From: Steve Hitchcock <sh94r_at_ecs.soton.ac.uk>
Date: Tue, 12 Aug 2003 18:48:06 +0100

This debate between Stevan Harnad and Matthew Cockerill about what
constitutes 'open access' appears to resolve to whether or not a full-text
document has a machine interface to the full text, for datamining purposes,
as well as a user interface. In the absence of evidence of gerrymandered
free access preventing e.g. download, save, grep, or print-off, Harnad is
happy to accept free as a sufficient criterion.
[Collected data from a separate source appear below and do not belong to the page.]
-- ==== Sys2Proof/Laws/State.lean ====
section
/-!
SUPPORT. One lemma per field per update of the state, each true by rfl, so that no later proof unfolds a record update; and
what reads of a register and of a fetched word give after an update that does not touch them.
-/
namespace Sys2Proof.Machine

open Sys2Proof

variable (s : State)


/-! ### setReg -/

@[simp] theorem State.setReg_regs (r : RegNum) (v : Word) :
    (s.setReg r v).regs = if r = 0 then s.regs else s.regs.set r.toNat v r.isLt := rfl
@[simp] theorem State.setReg_hi (r : RegNum) (v : Word) : (s.setReg r v).hi = s.hi := rfl
@[simp] theorem State.setReg_lo (r : RegNum) (v : Word) : (s.setReg r v).lo = s.lo := rfl
@[simp] theorem State.setReg_pc (r : RegNum) (v : Word) : (s.setReg r v).pc = s.pc := rfl
@[simp] theorem State.setReg_halted (r : RegNum) (v : Word) : (s.setReg r v).halted = s.halted := rfl
@[simp] theorem State.setReg_suspend (r : RegNum) (v : Word) : (s.setReg r v).suspend = s.suspend := rfl
@[simp] theorem State.setReg_mem (r : RegNum) (v : Word) : (s.setReg r v).mem = s.mem := rfl
@[simp] theorem State.setReg_tmState (r : RegNum) (v : Word) : (s.setReg r v).tmState = s.tmState := rfl
@[simp] theorem State.setReg_totSize (r : RegNum) (v : Word) : (s.setReg r v).totSize = s.totSize := rfl
@[simp] theorem State.setReg_bytesIn (r : RegNum) (v : Word) : (s.setReg r v).bytesIn = s.bytesIn := rfl
@[simp] theorem State.setReg_motion (r : RegNum) (v : Word) : (s.setReg r v).motion = s.motion := rfl
@[simp] theorem State.setReg_pendingTick (r : RegNum) (v : Word) : (s.setReg r v).pendingTick = s.pendingTick := rfl
@[simp] theorem State.setReg_pendingFrame (r : RegNum) (v : Word) : (s.setReg r v).pendingFrame = s.pendingFrame := rfl
@[simp] theorem State.setReg_rxFrame (r : RegNum) (v : Word) : (s.setReg r v).rxFrame = s.rxFrame := rfl
@[simp] theorem State.setReg_extEvent (r : RegNum) (v : Word) : (s.setReg r v).extEvent = s.extEvent := rfl
@[simp] theorem State.setReg_params (r : RegNum) (v : Word) : (s.setReg r v).params = s.params := rfl
@[simp] theorem State.setReg_phase (r : RegNum) (v : Word) : (s.setReg r v).phase = s.phase := rfl
@[simp] theorem State.setReg_inputs (r : RegNum) (v : Word) : (s.setReg r v).inputs = s.inputs := rfl
@[simp] theorem State.setReg_encoders (r : RegNum) (v : Word) : (s.setReg r v).encoders = s.encoders := rfl
@[simp] theorem State.setReg_choices (r : RegNum) (v : Word) : (s.setReg r v).choices = s.choices := rfl
@[simp] theorem State.setReg_outputs (r : RegNum) (v : Word) : (s.setReg r v).outputs = s.outputs := rfl
@[simp] theorem State.setReg_lastOutcome (r : RegNum) (v : Word) : (s.setReg r v).lastOutcome = s.lastOutcome := rfl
There is another view of 'free', not untypical of publishers, a version of
which was recently expressed by Michael J Held of Rockefeller University Press
http://www.jcb.org/cgi/content/full/jcb.200307018v1
According to Held, while free access to information is 'powerful and
alluring', the open access publishing model is 'unproven' and possibly
'unsustainable'. Here free refers to back content (PubMed Central and
Highwire models) and regional access (defined by the World Health
Organization as developing nations).

Separately, and not uncoincidentally, Peter Suber compares definitions of
open access from some of the major open access initiatives
https://mx2.arl.org/Lists/SPARC-OANews/Message/96.html
To me this is the most notable statement:
"The most important element by far is that open-access literature is
available online free of charge. This is the element that catalyzed the
open-access movement, and the element that defined "free online
scholarship". To this day, it's the only element mentioned when journalists
don't have space for a full story."

But how can this version be differentiated from Held's version of free?
With the addition of the words 'immediate (upon initial publication)' and
'universal' to that of 'free' in the conditions of open access. (Peter goes
on, legitimately, to note some additional access barriers that might make
him reluctant to adopt 'universal' here, but only one of these - Handicap
access barriers - is within the remit of open access content producers.)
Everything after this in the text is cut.